ARRANGEMENT OF THE BEATLES BY BERIO IN 1967
In 1967, two years after their composition, the Italian composer Luciano Berio arranged three Beatles songs: Michelle, Ticket to Ride, and Yesterday.
Contemporary composers are often perceived as creators of esoteric music full of false notes, whose productions are inaccessible to mere mortal music lovers.
But "contemporary music" means nothing, it's not a style, and there has never been such a diversity of music written by today's composers.
And the best among them (Luciano Berio being undeniably the major Italian composer of the 1960s–80s) have sometimes made digressions, like here.
It should be noted that Berio was already aware of the limitations of contemporary language expression at his time, which he tried to expand both by looking at traditional music (his Folk Songs, premiered by his wife, the American singer Cathy Berberian), and by revisiting the great repertoire, particularly in his brilliant Sinfonia (1968), a major work whose third movement "In ruhig fliessender Bewegung" heavily borrows from the third movement of Mahler’s Second Symphony, also taking its title (meaning "In calm flowing movement"). Here, Berio makes an amusing incursion into emerging pop-rock music, taking these now immortal tracks, but reinterpreting them in a baroque style. Berio demonstrates a great mastery of baroque vocabulary, as well as its forms, and this renewal, this unexpected encounter, blurs the boundaries between "light" and "serious" music — conventions that have become artificial walls due to the fossilization of one and the rampant commercialization of the other.

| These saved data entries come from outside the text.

-- ==== Sys2Proof/Machine/Snapshot.lean ====
section
/-! DEFINITION. Save areas (06 R157 to R159) and trap control blocks (10 R240, R242): the layout as a list of dwords, writing
and reading it, and the pending-operation records (07 R186, 08 R210, 09 R238, 12 R282, 13 R302, 15 R323, R327, 16 R352, 17 R374,
20 R414, 23 R449). -/

namespace Sys2Proof.Machine

/-- Size of the save area of a profile (06 R157). -/
def areaBytes : Profile → Nat
  | .crown => 0x36000 | .d => 0x46000 | .p => 0xF6000 | .mc => 0x1080

/-- Dwords by byte offset. -/
abbrev Image := List (Nat × Nat)
/-- `n` dwords of `v` from offset `off` on. -/
def dwords (off v n : Nat) : Image := (List.range n).map (fun i => (off + 8 * i, v / 2 ^ (64 * i) % 2 ^ 64))

/-- Bits of a stream entry by ETYPE (02 R49). -/
def entryBits (ety : BitVec 4) : Nat :=
  match ety.toNat with
  | 0 => 4 | 1 => 8 | 2 => 16 | 3 => 32 | 4 => 64 | 5 => 512 | 6 => 4096 | _ => 16384

/-- An engine stream record (06 R159). `lost` says that the stop met the stream inside a bypass-live section (01 R37), at whose word 0 it then
stands again. -/
def EStream.record (e : EStream) (lost : Bool) : Nat :=
  e.walk.toNat + e.secn % 2 ^ 64 * 2 ^ 64 + e.widx % 2 ^ 16 * 2 ^ 128 + e.dqpos % 64 * 2 ^ 144 +
  (3 * b2n lost + 4 * (e.pass % 8)) * 2 ^ 152 + (e.preds ||| 1).toNat * 2 ^ 160 + e.retc % 2 ^ 64 * 2 ^ 192 +
  packLE 64 ((List.range 5).map (fun i => Map.get 0 e.seen i)) * 2 ^ 256 + (if lost then e.sec.shape.toNat else 0) * 2 ^ 576

def DecisionKind.num : DecisionKind → Nat
  | .fallThrough => 0 | .taken => 1 | .loopBack => 2 | .call => 3 | .ret => 4 | .endWalk => 5
def DecisionKind.ofNum : Nat → DecisionKind
  | 1 => .taken | 2 => .loopBack | 3 => .call | 4 => .ret | 5 => .endWalk | _ => .fallThrough
/-- A decision queue record, in the model's own layout (log 27). -/
def Decision.record (d : Decision) : Nat :=
  1 + d.kind.num * 2 + d.addr.toNat * 2 ^ 8 + d.rot % 32 * 2 ^ 56 +
    (match d.newp with | some p => 2 ^ 64 + p.toNat * 2 ^ 65 | none => 0)
def Decision.ofRecord (r : Nat) : Option Decision :=
  if r.testBit 0 then
    some { kind := DecisionKind.ofNum (r / 2 % 8), addr := BitVec.ofNat 48 (r / 2 ^ 8), rot := r / 2 ^ 56 % 32,
           newp := if r.testBit 64 then some (BitVec.ofNat 8 (r / 2 ^ 65)) else none }
  else none

/-- A stream binding record (06 R159). -/
def Stream.record (q : Stream) : Nat :=
  (match q.state with | .unbound => 0 | .inS => 1 | .outS => 2) + q.ety.toNat * 2 ^ 8 + q.scope.toNat * 2 ^ 16 +
  q.base.toNat * 2 ^ 64 + q.count * 2 ^ 128 + q.done * 2 ^ 192 + q.buf.length * 2 ^ 256 + q.pattern.toNat * 2 ^ 512
/-- The buffer contents, oldest entry first. -/
def Stream.bytes (q : Stream) : Nat := packLE (entryBits q.ety) (q.buf.map (fun e => e.bits.toNat))

/-- The word bits [79:0] and the opcode of a matrix or bank word. -/
def MatKind.op : MatKind → Nat
  | .mma => 0x10 | .mmaz => 0x11 | .msp => 0x12 | .mscacc => 0x13 | .mdrain => 0x14 | .mload => 0x15 | .mmv => 0x17 | .mzero => 0x02
def MatKind.ofOp : Nat → MatKind
  | 0x11 => .mmaz | 0x12 => .msp | 0x13 => .mscacc | 0x14 => .mdrain | 0x15 => .mload | 0x17 => .mmv | 0x02 => .mzero | _ => .mma
def CopyKind.op : CopyKind → Nat
  | .cpy => 1 | .cgath => 2 | .cscat => 3 | .clist => 4 | .cfill => 5
def CopyKind.ofOp : Nat → CopyKind
  | 2 => .cgath | 3 => .cscat | 4 => .clist | 5 => .cfill | _ => .cpy
def BankKind.op : BankKind → Nat
  | .bqry => 1 | .bapp => 2 | .bmv => 3 | .bflt => 5 | .bsk => 6 | .bmap => 7 | .berr => 8
def BankKind.ofOp : Nat → BankKind
  | 2 => .bapp | 3 => .bmv | 5 => .bflt | 6 => .bsk | 7 => .bmap | 8 => .berr | _ => .bqry

/-- Pending-operation records of one operation (06 R159, 08 R210, 09 R238); `snd` marks the queued second matrix operation. A `vld` has its byte count from bit 79 on
(DESIGN CHOICE, log 100). -/
def Op.records (o : Op) (snd : Bool) : List Nat :=
  let tag (k : Nat) (e : Engine) := k + e.num * 2 ^ 8
  let post := o.hn % 16 * 2 ^ 16 + b2n o.sp * 2 ^ 20
  match o.kind with
  | .vld off n phys tile whole _ => [tag 0x20 .v + off % 2 ^ 48 * 2 ^ 16 + b2n whole * 2 ^ 64 + phys % 64 * 2 ^ 65 +
      tile % 256 * 2 ^ 71 + n * 2 ^ 79]
  | .mat m => [tag 0x30 .m + m.w.bits.toNat * 2 ^ 16 + m.lb % 8 * 2 ^ 96 + m.kdone % 4096 * 2 ^ 99 + m.ashape.toNat * 2 ^ 111 +
      m.bv % 2 ^ 24 * 2 ^ 121 + m.ms % 2 ^ 24 * 2 ^ 145 + b2n snd * 2 ^ 169 + m.kind.op * 2 ^ 170 + m.flags.toNat * 2 ^ 178]
  | .copy c => [tag 0x40 .c + c.fn.toNat * 2 ^ 16 + c.imm.toNat * 2 ^ 27 + c.kind.op * 2 ^ 75 + c.a.toNat * 2 ^ 83 + c.b.toNat * 2 ^ 147,
      tag 0x41 .c + c.c.toNat * 2 ^ 16 + c.done % 2 ^ 64 * 2 ^ 80]
  | .bank b => [tag 0x70 .b + b.w.bits.toNat * 2 ^ 16 + b.c.toNat * 2 ^ 96 + b.doneI.toNat * 2 ^ 160 + b.kind.op * 2 ^ 224,
      tag 0x71 .b + b.a.toNat * 2 ^ 16 + b.b.toNat * 2 ^ 80]
  | .cgate on => [tag 0x61 .s + post + b2n on * 2 ^ 21]
  | .send x => [tag 0x81 .c + x.fn.toNat % 8 * 2 ^ 16 + b2n o.sp * 2 ^ 19 + o.hn % 16 * 2 ^ 20]
  | .tlbinv .. | .mpage .. | .kvfind .. | .rqhand .. | .rqcan .. | .publish .. | .recirc .. => [tag 0x80 .s + post]
  | .rqdone .. => []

These revisitations lead the composer to an ultimate version of Michelle (Michelle II), which is far from baroque shores, introducing elements of the composer’s own language, but still maintaining a connection to the original (the Lennon/McCartney melody remains clearly audible and recognizable) as well as with other musical languages. This awareness of tradition, the fertile play with it, is somewhat of a signature of Italian contemporary music, particularly with Salvatore Sciarrino, who constantly operates on the margins of perception, introducing explicit or subtle references to major works of the past or, in the younger generation, Francesco Filidei, who, in his Fiori di fiori conceived as a tribute to Fiori musicali by Frescobaldi, inserts elements of the famous Venetian Baroque collection like a palimpsest, sometimes apparent, sometimes structuring the work in the background. It can be said in general that, more attuned to sound material, the immediate presence of sound, and the vocal component of music, modern and contemporary Italian composers have better escaped the dogmas that stiffen all music, while constantly maintaining a focus on renewal and the need to negotiate the threshold of modernity in multiple ways. As a result, their music often reaches the listener, no matter how radical it may sometimes be, and remains above all.